There were registered, in England and Wales, in the year 1842, 118,825 marriages, 517,739 births, and 349,519 deaths, being an excess of births over deaths of 168,220. Taking the average of four years, 1839-1842, 1 person in 130 was married, 1 in 45 died, and 1 child was born to 31 persons living. The marriages have decreased during that period from 1 in 126 to 1 in 136, the births have increased up to 1841, and the deaths were highest in 1840, and lowest in 1841. The years 1841 and 1842 have exhibited little difference in the relative number either of births or deaths: 1 in 64 of the male population, and 1 in 66 of the female population married annually; there was 1 birth to 15 males and to 16 females living; and the mortality of males was 1 in 44, and of females 1 in 47, or, to be more accurate, 2.294 and 2·124 per cent.

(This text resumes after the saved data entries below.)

/-- In a turn of the engine the host makes no move. -/
theorem moveMade_of_engineActs (h : engineActs s = true) : moveMade s = none := by
  unfold engineActs at h
  split at h
  case h_1 ht => simp [moveMade, ht]
  case h_2 ts ht => simp [moveMade, ht]
  case h_3 => cases h
  case h_4 m ts ht =>
    rw [Bool.not_eq_true'] at h
    simp [moveMade, ht, h]

theorem engineActs_of_moveMade (h : moveMade s = some m) : engineActs s = false := by
  cases ha : engineActs s with
  | false => rfl
  | true => exact absurd (h.symm.trans (moveMade_of_engineActs ha)) nofun

end Agents

/-! ### What the host sees of a step (R198) -/

section View

variable {s s' : State} {m : HostMove} {ts : List Turn}

/-- The host's view after the step from `s` (log entry 8): what the step makes observable is put before what was seen. -/
def viewAfterStep (s : State) : HostView where
  responses := (if moveMade s = some .popRsp then s.rsp.toList else []) ++ s.host.responses
  outputs := (if moveMade s = some .popDout then s.dout.toList else []) ++ s.host.outputs
  takes := if encAccepted s then [] :: s.host.takes
    else match tokenTaken s with
      | some t => recordTake t s.host.takes
      | none => s.host.takes
  loans := (if loanEndsHere s then [s.mem] else []) ++ s.host.loans
  reads := match moveMade s with
    | some (.readCell a) => (Memory.read s.mem a.toNat).toList ++ s.host.reads
    | _ => s.host.reads

/-- A turn of the engine shows the host the token it takes and the end of a loan. -/
theorem viewAfterStep_of_engineActs (ha : engineActs s = true) : viewAfterStep s = { s.host with
    takes := match tokenTaken s with
      | some t => recordTake t s.host.takes
      | none => s.host.takes
    loans := (if loanEndsHere s then [s.mem] else []) ++ s.host.loans } := by
  simp [viewAfterStep, encAccepted, moveMade_of_engineActs ha]

/-- A step in which neither agent moves shows the host nothing. -/
theorem viewAfterStep_of_neither (ha : engineActs s = false) (hm : moveMade s = none) : viewAfterStep s = s.host := by
  simp [viewAfterStep, encAccepted, tokenTaken, loanEndsHere, ha, hm]

theorem host_of_engineActs (ha : engineActs s = true) (h : engineStep (s.setTurns ts) = .next s') :
    s'.host = viewAfterStep s := by
  rw [viewAfterStep_of_engineActs ha, tokenTaken, loanEndsHere, ha]
  unfold engineStep at h
  rw [setTurns_phase] at h
  split at h
  case h_1 hp =>
    obtain rfl := next_inj h
    simp [hp]
  case h_2 hp =>
    obtain ⟨hq, rfl⟩ | ⟨t, hq, rfl⟩ := encFetch_cases h <;> rw [setTurns_pin] at hq <;> simp [hp, hq]
  case h_3 hp =>
    obtain ⟨-, rfl⟩ | ⟨-, v, -, rfl⟩ := encBit_cases h <;> simp [hp]
  case h_4 hp =>
    obtain ⟨⟨w, hr⟩, rfl⟩ | ⟨hr, rfl⟩ := respStep_cases h <;> rw [setTurns_rsp] at hr
    · simp [hp, hr]
    · by_cases hop : s.op = .enc <;> simp [hp, hr, hop]
  case h_5 hp =>
    obtain ⟨hq, rfl⟩ | ⟨t, hq, rfl⟩ := encDrain_cases h <;> rw [setTurns_pin] at hq <;> simp [hp, hq]
  case h_6 hp =>
    obtain ⟨-, rfl⟩ | ⟨-, v, -, rfl⟩ := decBit_cases h <;> simp [hp]
  case h_7 hp =>
    obtain ⟨-, rfl⟩ | ⟨-, rfl⟩ := decEmit_cases h <;> simp [hp]
  case h_8 hp =>
    obtain ⟨⟨t, hd⟩, rfl⟩ | ⟨hd, rfl⟩ := decEnd_cases h <;> rw [setTurns_dout] at hd <;> simp [hp, hd]

/-- The view after the issue of a command that is accepted: only an ENC opens a list of takes (R74). -/
theorem exec_host {i : Instr} (hp : s.phase = .idle) (h : exec i s = .next s') :
    s'.host = if opcodeOfInstr i = .enc then s.openTakes.host else s.host := by
  cases i with
  | nop a b => exact next_inj ((exec_nop_idle a b hp).symm.trans h) ▸ rfl
  | cap a b => exact next_inj ((exec_cap_idle a b hp).symm.trans h) ▸ rfl
  | enc a b => exact next_inj ((exec_enc_idle a b hp).symm.trans h) ▸ rfl
  | dec a b => exact next_inj ((exec_dec_idle a b hp).symm.trans h) ▸ rfl

theorem hostMove_push {t : Token} (hq : s.pin = none) : hostMove (.push t) s = .next (s.putPin t) := by
  simp [hostMove, pushMove, hq]

theorem hostMove_popDout {t : Token} (hd : s.dout = some t) : hostMove .popDout s = .next (s.takeDout t) := by
  simp [hostMove, popDoutMove, hd]

theorem hostMove_popRsp {w : Response} (hr : s.rsp = some w) : hostMove .popRsp s = .next (s.takeRsp w) := by
  simp [hostMove, popRspMove, hr]

/-- A read that answers gives the host the value of an attached cell (R45). -/
theorem readCell_answers {a : Wide} (h : hostMove (.readCell a) s = .next s') :
    ∃ v, Memory.read s.mem a.toNat = some v ∧ s' = s.recordRead v := by
  by_cases hr : hostMayRead s a = true
  · cases hv : Memory.read s.mem a.toNat with
    | some v => exact ⟨v, rfl, next_inj ((readCell_attached hr hv).symm.trans h)⟩
    | none => exact absurd ((readCell_unattached hr hv).symm.trans h) nofun
  · exact absurd ((readCell_refused hr).symm.trans h) nofun

theorem writeCell_host {a : Wide} {v : Byte} (h : hostMove (.writeCell a v) s = .next s') : s'.host = s.host := by
  by_cases hw : hostMayWrite s a = true
  · exact next_inj ((writeCell_allowed v hw).symm.trans h) ▸ rfl
  · exact absurd ((writeCell_refused v hw).symm.trans h) nofun

theorem lend_host {l : List Byte} (h : hostMove (.lend l) s = .next s') : s'.host = s.host := by
  by_cases hl : hostMayLend s = true
  · exact next_inj ((lend_allowed l hl).symm.trans h) ▸ rfl
  · exact absurd ((lend_refused l hl).symm.trans h) nofun

/-- The host's view after an enabled move `m`: the word or token popped, the list an ENC opens, the value read. -/
def viewAfterMove (m : HostMove) (s : State) : HostView :=
  match m with
  | .issue w => if opcodeOf (opField w) = .enc then s.openTakes.host else s.host
  | .popDout => { s.host with outputs := s.dout.toList ++ s.host.outputs }
  | .popRsp => { s.host with responses := s.rsp.toList ++ s.host.responses }
  | .readCell a => { s.host with reads := (Memory.read s.mem a.toNat).toList ++ s.host.reads }
  | .push _ | .reset | .writeCell _ _ | .lend _ => s.host

theorem hostMove_host (he : moveEnabled m s = true) (h : hostMove m s = .next s') : s'.host = viewAfterMove m s := by
  cases m with
  | issue w => rw [exec_host ((cmdReady_iff s).1 he) h, opcodeOfInstr_decodeWord, viewAfterMove]
  | push t => exact next_inj ((hostMove_push (Option.isNone_iff_eq_none.1 he)).symm.trans h) ▸ rfl
  | popDout =>
    obtain ⟨t, hd⟩ := Option.isSome_iff_exists.1 he
    rw [next_inj ((hostMove_popDout hd).symm.trans h), viewAfterMove, hd]
    rfl
  | popRsp =>
    obtain ⟨w, hr⟩ := Option.isSome_iff_exists.1 he
    rw [next_inj ((hostMove_popRsp hr).symm.trans h), viewAfterMove, hr]
    rfl
  | reset => exact next_inj h ▸ rfl
  | readCell a =>
    obtain ⟨v, hv, rfl⟩ := readCell_answers h
    rw [viewAfterMove, hv]
    rfl
  | writeCell a v => exact writeCell_host h
  | lend l => exact lend_host h

theorem viewAfterStep_of_moveMade (hm : moveMade s = some m) : viewAfterStep s = viewAfterMove m s := by
  have ha := engineActs_of_moveMade hm
  cases m with
  | issue w =>
    by_cases hop : opcodeOf (opField w) = .enc <;>
      simp [viewAfterStep, viewAfterMove, encAccepted, tokenTaken, loanEndsHere, hm, ha, hop]
  | _ => simp [viewAfterStep, viewAfterMove, encAccepted, tokenTaken, loanEndsHere, hm, ha]

theorem viewAfterMove_setTurns (m : HostMove) (ts : List Turn) :
    viewAfterMove m (s.setTurns ts) = viewAfterMove m s := by
  cases m <;> rfl

theorem host_of_moveMade (hm : moveMade s = some m) (h : step s = .next s') : s'.host = viewAfterStep s := by
  have he := (moveEnabled_setTurns m s.turns.tail).trans (moveEnabled_of_moveMade hm)
  rw [step_of_moveMade hm] at h
  rw [viewAfterStep_of_moveMade hm, hostMove_host he h, viewAfterMove_setTurns]

/-- The host's view after any step, whichever agent moves in it. -/
theorem step_host (h : step s = .next s') : s'.host = viewAfterStep s := by
  cases ha : engineActs s with
  | true =>
    obtain ⟨ts, -, hts⟩ := step_of_engineActs ha
    exact host_of_engineActs ha (hts ▸ h)
  | false =>
    cases hm : moveMade s with
    | some m => exact host_of_moveMade hm h
    | none =>
      obtain ⟨ts, -, hts⟩ := step_of_neither ha hm
      rw [viewAfterStep_of_neither ha hm, next_inj (hts.symm.trans h), setTurns_host]

end View

/-- Settles O27: every step leaves the view written out above, and a read that answers is one of an attached cell. -/
theorem hostViewRecordsWhatIsObserved : Obligations.HostViewRecordsWhatIsObserved := by
  intro s s' h
  rw [step_host h]
  refine ⟨rfl, rfl, rfl, rfl, fun a hm => ⟨by simp [viewAfterStep, hm], ?_⟩, fun hno => ?_⟩
  · obtain ⟨v, hv, -⟩ := readCell_answers ((step_of_moveMade hm).symm.trans h)
    exact ne_of_eq_of_ne hv nofun
  · unfold viewAfterStep
    dsimp only
    split
    case h_1 a hm => exact absurd hm (hno a)
    case h_2 => rfl

/-! ### Waiting and the end of an execution (R183, R191, R198) -/

/-- An engine that holds, with none but its own turns to come, uses up one of them (R191). -/
theorem step_waits {s : State} (hh : engineHolds s = true) (ht : ∀ t ∈ s.turns, t = .engine) :
    step s = .next (s.setTurns s.turns.tail) := by
  cases hts : s.turns with
  | nil =>
    rw [step_of_no_turn hts, engineStep_of_engineHolds hh, List.tail_nil, ← hts]
    rfl
  | cons t ts =>
    obtain rfl : t = .engine := ht t (hts ▸ List.mem_cons_self)
    exact step_engine_turn_of_engineHolds hts hh

/-- Settles O41, by induction on the number of steps: the state after the first waits on the turns left. -/
theorem holdingEngineWaitsForTheHost : Obligations.HoldingEngineWaitsForTheHost := by
  intro s hh ht n
  induction n generalizing s with
  | zero => rfl
  | succ n ih =>
    have hrun := ih (s.setTurns s.turns.tail) hh fun t hmem => ht t (List.mem_of_mem_tail hmem)
    rw [setTurns_turns, List.drop_tail] at hrun
    exact run_succ (step_waits hh ht) hrun

/-- The turns left after a step of an idle block in which the host makes no move: a line waits, any other turn is used up. -/
def turnsLeft : List Turn → List Turn
  | .line m :: ts => .line m :: ts
  | ts => ts.tail

section Idle

variable {s : State}

theorem bringsNoMove_setTurns (us ts : List Turn) : bringsNoMove (s.setTurns us) ts = bringsNoMove s ts := by
  induction ts with
  | nil => rfl
  | cons t ts ih => cases t <;> simp [bringsNoMove, moveEnabled_setTurns, ih]

/-- An idle block in which the host makes no move only uses up its turn. -/
theorem step_idle (hp : s.phase = .idle) (hm : moveMade s = none) : step s = .next (s.setTurns (turnsLeft s.turns)) := by
  have hh := engineHolds_of_idle hp
  cases ht : s.turns with
  | nil =>
    have hwaits := step_waits hh (ht ▸ nofun)
    rw [ht] at hwaits
    exact hwaits
  | cons t ts =>
    cases t with
    | engine => exact step_engine_turn_of_engineHolds ht hh
    | host m => exact step_host_turn_disabled ht (by simpa [moveMade, ht] using hm)
    | line m =>
      rw [step_line_waits ht hh (by simpa [moveMade, ht, hh] using hm), turnsLeft, ← ht]
      rfl
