-- ==== Sys2Proof/Word.lean ====
section
/-! DEFINITION. The word types of the cnMIPS core (00_scope.md R8, R9, R13): bytes, 64-bit register
values and addresses, 32-bit instruction words, and the fields of an instruction word. -/

namespace Sys2Proof

/-- A byte: 8 bits (00_scope.md R8). -/
abbrev Byte := BitVec 8

/-- A general register's value, or an address: 64 bits (00_scope.md R8; 10_state.md R20, R24). -/
abbrev Word := BitVec 64

/-- An instruction word: 32 bits (30_encoding.md R100). -/
abbrev InsnWord := BitVec 32

/-- A field that names a general register (rs, rt, rd, base): 5 bits (30_encoding.md R101). -/
abbrev Reg := BitVec 5

/-- A field `p` or `lenm1`: 5 bits, unsigned (30_encoding.md R110(b), R110(c)). -/
abbrev Pos := BitVec 5

/-- The immediate field of format F4: 10 bits (30_encoding.md R105). -/
abbrev Imm10 := BitVec 10

/-- The offset field of formats F7 and F8: 16 bits (30_encoding.md R108, R109). -/
abbrev Off16 := BitVec 16

end Sys2Proof
end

An interesting comparison is instituted between the marriages, births, and deaths in England and the four principal European states: France, Prussia, Austria, and Russia. It appears that during the last few years to which the returns refer, there have been fewer marriages in England than in any of the larger European states. While in England there is only 1 marriage in 131 persons living, there is 1 in 124 in Austria, 1 in 121 in France, 1 in 113 in Prussia, and 1 in 99 in Russia. The births, as might be anticipated, are also in defect in England. The relative numbers being as follows: England 1 birth in 35 persons living, Prussia 1 in 27, Austria 1 in 26, Russia 1 in 23, France alone presenting the equal ratio of 1 in 35, a conclusive proof that in France there are fewer children to a marriage than in England.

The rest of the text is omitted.